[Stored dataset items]
-- ==== Sys2Proof/Machine/PinCore.lean ====
section
/-! DEFINITION. The pads (17_pins R411 to R424, 01_architecture R23): owners, what a pad drives, its keeper, and its samples. -/

namespace Sys2Proof.Machine

/-- The base owner that the image names (17_pins R416). -/
def baseOwner (t : Tab Word) (b n : Nat) : PinOwner :=
  match pinOwnerCode t b n with
  | 1 => .fabric | 2 => .foreman | 3 => .secure | _ => .none

/-- The owner of a pin now (17_pins R416, R417, R434). -/
def State.pinOwner (s : State) (b n : Nat) : PinOwner :=
  let base := baseOwner s.cfg b n
  if (s.bank b).debug && base ≠ .secure then .debug
  else match (s.pin b n).hostOwner with
    | some o => if base = .secure then base else o
    | none => base

/-- The fabric side of a pin's channels belongs to the pin's owner. -/
def State.pinFabric (s : State) (b n : Nat) : Bool := s.pinOwner b n = .fabric || s.pinOwner b n = .secure

/-- The cavern that hosts a bank (17_pins R413). -/
def bankCav (b : Nat) : Nat := if b < 6 then 1 + b else 27 + b

/-- A bank's IO domain is off (16_power R398). -/
def State.bankDown (s : State) (b : Nat) : Bool := tabGet false s.power.ioOff b

/-- Every pin of the bank is at high impedance: from the start of a full load to the end of START, a hold as at power-on reset, FAULT HOLD,
a supply outside its limits, the domain off (15_configuration R366, 16_power R399 R405 R407, 17_pins R411). In PATROL and DEEP SLEEP the
banks keep their sleep policies (16_power R387). -/
def State.bankFloats (s : State) (b : Nat) : Bool :=
  !s.conf.ran || s.power.held || s.power.mode = .faultHold || s.holdCauses || !(s.bank b).valid || s.bankDown b

/-- What one source contributes: an enable, and a value that is 0 where it does not enable (17_pins R419). -/
def contribute (val oe : Bool) : Bool × Bool := (val && oe, oe)

/-- The Foreman's value and enable for a pin (17_pins R418). -/
def State.gpio (s : State) (b n : Nat) : Bool × Bool :=
  contribute ((tabGet 0 s.foreman.gpioVal b).getLsbD n) ((tabGet 0 s.foreman.gpioOe b).getLsbD n)

/-- A pin's settings bit. -/
def pinBit (t : Tab Word) (b n i : Nat) : Bool := bitAt i (pinCfg t b n)
/-- `PIN.IMODE`. -/
def pinMode (t : Tab Word) (b n : Nat) : Nat := bitsOf 25 3 (pinCfg t b n)
/-- `PIN.SPIN`. -/
def pinSpin (t : Tab Word) (b n : Nat) : Nat := bitsOf 18 6 (pinCfg t b n)

/-- What a pin's owner contributes (17_pins R416, R423, R434). -/
def State.ownerDrive (s : State) (b n : Nat) : Bool × Bool :=
  match s.pinOwner b n with
  | .none => (false, false)
  | .foreman => s.gpio b n
  | .debug =>
    match s.jtag.ir with
    | .extest | .clamp | .extestPulse | .extestTrain => let c := tabGet (false, false) s.jtag.boundary (60 * b + n); contribute c.1 c.2
    | _ => (false, false)
  | _ =>
    if pinBit s.cfg b n 24 then contribute (s.pin b (pinSpin s.cfg b n)).ackHigh true
    else if pinBit s.cfg b n 17 then contribute (s.pin b n).fabVal (s.pin b n).fabOe
    else (false, false)

/-- What a pad drives: value and enable (17_pins R419, R420; 01_architecture R23). -/
def State.padDrive (s : State) (b n : Nat) : Bool × Bool :=
  let p := s.pin b n
  if s.bankFloats b then (false, false)
  else if p.keeper then contribute p.val p.oe
  else if s.pinFabric b n && s.isolated (bankCav b) && !(bitAt 28 (bankCfg s.cfg b)) then (false, false)
  else
    let a := s.ownerDrive b n
    let f := if pinBit s.cfg b n 28 && s.pinOwner b n ≠ .debug then s.gpio b n else (false, false)
    let v := a.1 || f.1
    let e := a.2 || f.2
    if pinBit s.cfg b n 16 then contribute false (e && !v) else contribute v e

/-- What pulls a pad weakly. -/
inductive Pull where
  | none | up | down
deriving DecidableEq, Repr

/-- The weak pull that a bank's strap selects; a bank whose VCCIO has not been valid since power-on has none (17_pins R412). -/
def State.strapPull (s : State) (b : Nat) : Pull :=
  if !(s.bank b).sampled then .none else if (s.bank b).strap then .up else .down

/-- The weak pull of a pad: the bank's strap while the bank is at high impedance, none while its domain is off, otherwise as `PIN.PULL`
says (17_pins R411, R412, R414, R416; 16_power R387, R399, R407). -/
def State.padPull (s : State) (b n : Nat) : Pull :=
  if s.bankDown b then .none
  else if s.bankFloats b || (s.power.retention && bitsOf (2 * b) 2 (s.reg .aonPadpol 0).toNat = 0) then s.strapPull b
  else match bitsOf 10 2 (pinCfg s.cfg b n) with
    | 0 => s.strapPull b
    | 1 => .none
    | 2 => .up
    | _ => .down

/-- The keeper takes the pad's present value and output enable (17_pins R420 step 1). -/
def captureKeeper (b n : Nat) (s : State) : State :=
  let d := s.padDrive b n
  s.modPin b n fun p => { p with keeper := true, val := d.1, oe := d.2 }

/-- Owners that present at once take the pad from the keeper (17_pins R420 steps 3 and 4). -/
def presentNow (b n : Nat) (s : State) : State :=
  let now := match s.pinOwner b n with
    | .none | .foreman => true
    | .fabric | .secure => pinBit s.cfg b n 24 && !(s.isolated (bankCav b))   -- a handshake ACK is always valid
    | .debug => false
  if now then s.modPin b n fun p => { p with keeper := false, val := false, oe := false } else s

/-- The pad passes from the keeper to an owner that presents a value. -/
def releaseKeeper (b n : Nat) (s : State) : State := s.modPin b n fun p => { p with keeper := false, val := false, oe := false }

/-- R420: the owner of a pin changes by `f`; samples held for the old owner are discarded. -/
def switchOwner (b n : Nat) (f : State → State) (s : State) : State :=
  let old := s.pinOwner b n
  let s' := f s
  if s'.pinOwner b n = old then s'
  else
    let s := f (captureKeeper b n s)
    presentNow b n (s.modPin b n fun p => { p with queue := [], fabVal := false, fabOe := false })

/-! ### Samples -/

/-- A pin's samples reach its fabric side (17_pins R416, R399 of 16_power; R411). -/
def State.pinSamples (s : State) (b n : Nat) : Bool :=
  !(s.bankFloats b) && !s.power.retention && (s.pinFabric b n || (s.pinOwner b n = .debug && baseOwner s.cfg b n = .fabric))

/-- A sample token offered on a pin's input channel (17_pins R421). -/
def offerSample (b n : Nat) (v : Bool) (s : State) : State :=
  s.setAttIn (attPin b n) { val := bitNat v, ph := .offering }

/-- The oldest queued sample is offered when the channel is free. -/
def offerQueued (b n : Nat) (s : State) : State :=
  match (s.pin b n).queue with
  | v :: rest =>
    if (s.attIn (attPin b n)).ph = .idle && s.pinSamples b n && !(s.isolated (bankCav b)) then
      offerSample b n v (s.modPin b n fun p => { p with queue := rest })
    else s
  | [] => s

/-- The data pins of a HANDSHAKE group (17_pins R423). -/
def groupPins (t : Tab Word) (b req : Nat) : List Nat :=
  (List.range 60).filter fun m => pinMode t b m = 4 ∧ pinSpin t b m = req

/-- R423 step 3: with REQ low and every data token through phase 4, the pad lowers ACK. -/
def settleAck (b req : Nat) (s : State) : State :=
  let p := s.pin b req
  if p.ackHigh && !p.reqHigh && (groupPins s.cfg b req).all fun m => (s.attIn (attPin b m)).ph = .idle then
    s.modPin b req fun p => { p with ackHigh := false, sampled := false }
  else s

/-- What the pads of a cavern do once input channels have returned to EMPTY. -/
def pinsSettle (cav : Nat) (s : State) : State :=
  (List.range 12).foldl (fun s b =>
    if bankCav b = cav then
      (List.range 60).foldl (fun s n => settleAck b n (offerQueued b n s)) s
    else s) s

/-- R23: what isolation does to the fabric's pins of a cavern's banks: under HOLD the keeper takes the last output value and enable,
under FLOAT a pin waits for its first valid output after release. -/
def isolatePins (c : Nat) (s : State) : State :=
  (List.range 12).foldl (fun s b =>
    if bankCav b = c then
      (List.range 60).foldl (fun s n =>
        if s.pinFabric b n then
          if bitAt 28 (bankCfg s.cfg b) then captureKeeper b n s else s.modPin b n fun p => { p with fabVal := false, fabOe := false }
        else s) s
    else s) s

/-- R23 at release: a pin whose fabric side always has a valid output, a handshake's ACK, drives again; every other one waits for its
first token. -/
def releasePins (c : Nat) (s : State) : State :=
  (List.range 12).foldl (fun s b =>
    if bankCav b = c then
      (List.range 60).foldl (fun s n => if s.pinFabric b n && (s.pin b n).keeper then presentNow b n s else s) s
    else s) s

/-- Samples that a cavern's pins hold go with the new run of its interior. -/
def clearSamples (c : Nat) (s : State) : State :=
  (List.range 12).foldl (fun s b =>
    if bankCav b = c then (List.range 60).foldl (fun s n => s.modPin b n fun p => { p with queue := [] }) s else s) s

/-! ### Banks -/

/-- `PIN_BANK_bb` as it reads (17_pins R436). -/
def State.pinBankReg (s : State) (b : Nat) : Word :=
  let k := s.bank b
  word (bitNat (s.bankDown b) + 2 * bitNat k.valid + 4 * bitNat k.vmis + 8 * bitNat k.strap + 16 * bitNat k.debug)

/-- The sleep policy of a bank (16_power R387). -/
def State.padPolicy (s : State) (b : Nat) : Nat := bitsOf (2 * b) 2 (s.reg .aonPadpol 0).toNat

/-- R387: a bank takes its sleep policy: under FLOAT high impedance, under HOLD and HOLD_SW the keeper. -/
def sleepPads (s : State) : State :=
  (List.range 12).foldl (fun s b =>
    let pol := s.padPolicy b
    let s := (List.range 60).foldl (fun s n =>
      if pol = 0 then s.modPin b n fun p => { p with keeper := true, val := false, oe := false }
      else captureKeeper b n s) s
    if pol = 2 then s.withPower fun p => { p with padHold := tabSet false p.padHold b true } else s) s

/-- The pins of a bank return to their owners: each drives again from its first valid output (16_power R387). -/
def returnPads (b : Nat) (s : State) : State :=
  (List.range 60).foldl (fun s n => presentNow b n s) s

/-- R387 at the exit of STANDBY: banks not held by HOLD_SW return. -/
def wakePads (s : State) : State :=
  (List.range 12).foldl (fun s b => if tabGet false s.power.padHold b then s else returnPads b s) s

/-- R387: a write of `PWR_PADREL` releases banks held by HOLD_SW. -/
def padRelease (banks : Nat) (s : State) : State :=
  (List.range 12).foldl (fun s b =>
    if bitAt b banks && tabGet false s.power.padHold b && s.power.mode ≠ .standby && s.power.retention = false then
      returnPads b (s.withPower fun p => { p with padHold := tabErase p.padHold b })
    else s) s

/-- A bank passes to or from the debug owner (17_pins R434). -/
def setDebug (b : Nat) (v : Bool) (s : State) : State :=
  if (s.bank b).debug = v then s
  else
    -- each pin switches by itself, then the bank's mark stands
    let marked := s.modBank b fun k => { k with debug := v }
    (List.range 60).foldl (fun t n =>
      if s.pinOwner b n = marked.pinOwner b n then t
      else
        let d := s.padDrive b n
        presentNow b n (t.modPin b n fun p =>
          { p with keeper := true, val := d.1, oe := d.2, queue := [], fabVal := false, fabOe := false })) marked

/-- Every bank returns to its base owners (17_pins R434). -/
def dropDebug (s : State) : State := (List.range 12).foldl (fun s b => setDebug b false s) s

/-- The instructions that give banks to the debug owner (17_pins R434). -/
def JtagIr.takesPins : JtagIr → Bool
  | .extest | .clamp | .highz | .extestPulse | .extestTrain => true
  | _ => false

/-- MAINTENANCE is left: banks return, and a loaded EXTEST or its like then acts as BYPASS (17_pins R434, R435). -/
def leaveMaintenance (s : State) : State :=
  if s.power.mode = .maintenance then
    let s := dropDebug s
    if s.jtag.ir.takesPins then { s with jtag := { s.jtag with ir := .bypass } } else s
  else s

end Sys2Proof.Machine
end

Work required: Which lines in the data above hold the string "sampled"? Show each one.

Written solution:
  if !(s.bank b).sampled then .none else if (s.bank b).strap then .up else .down
    s.modPin b req fun p => { p with ackHigh := false, sampled := false }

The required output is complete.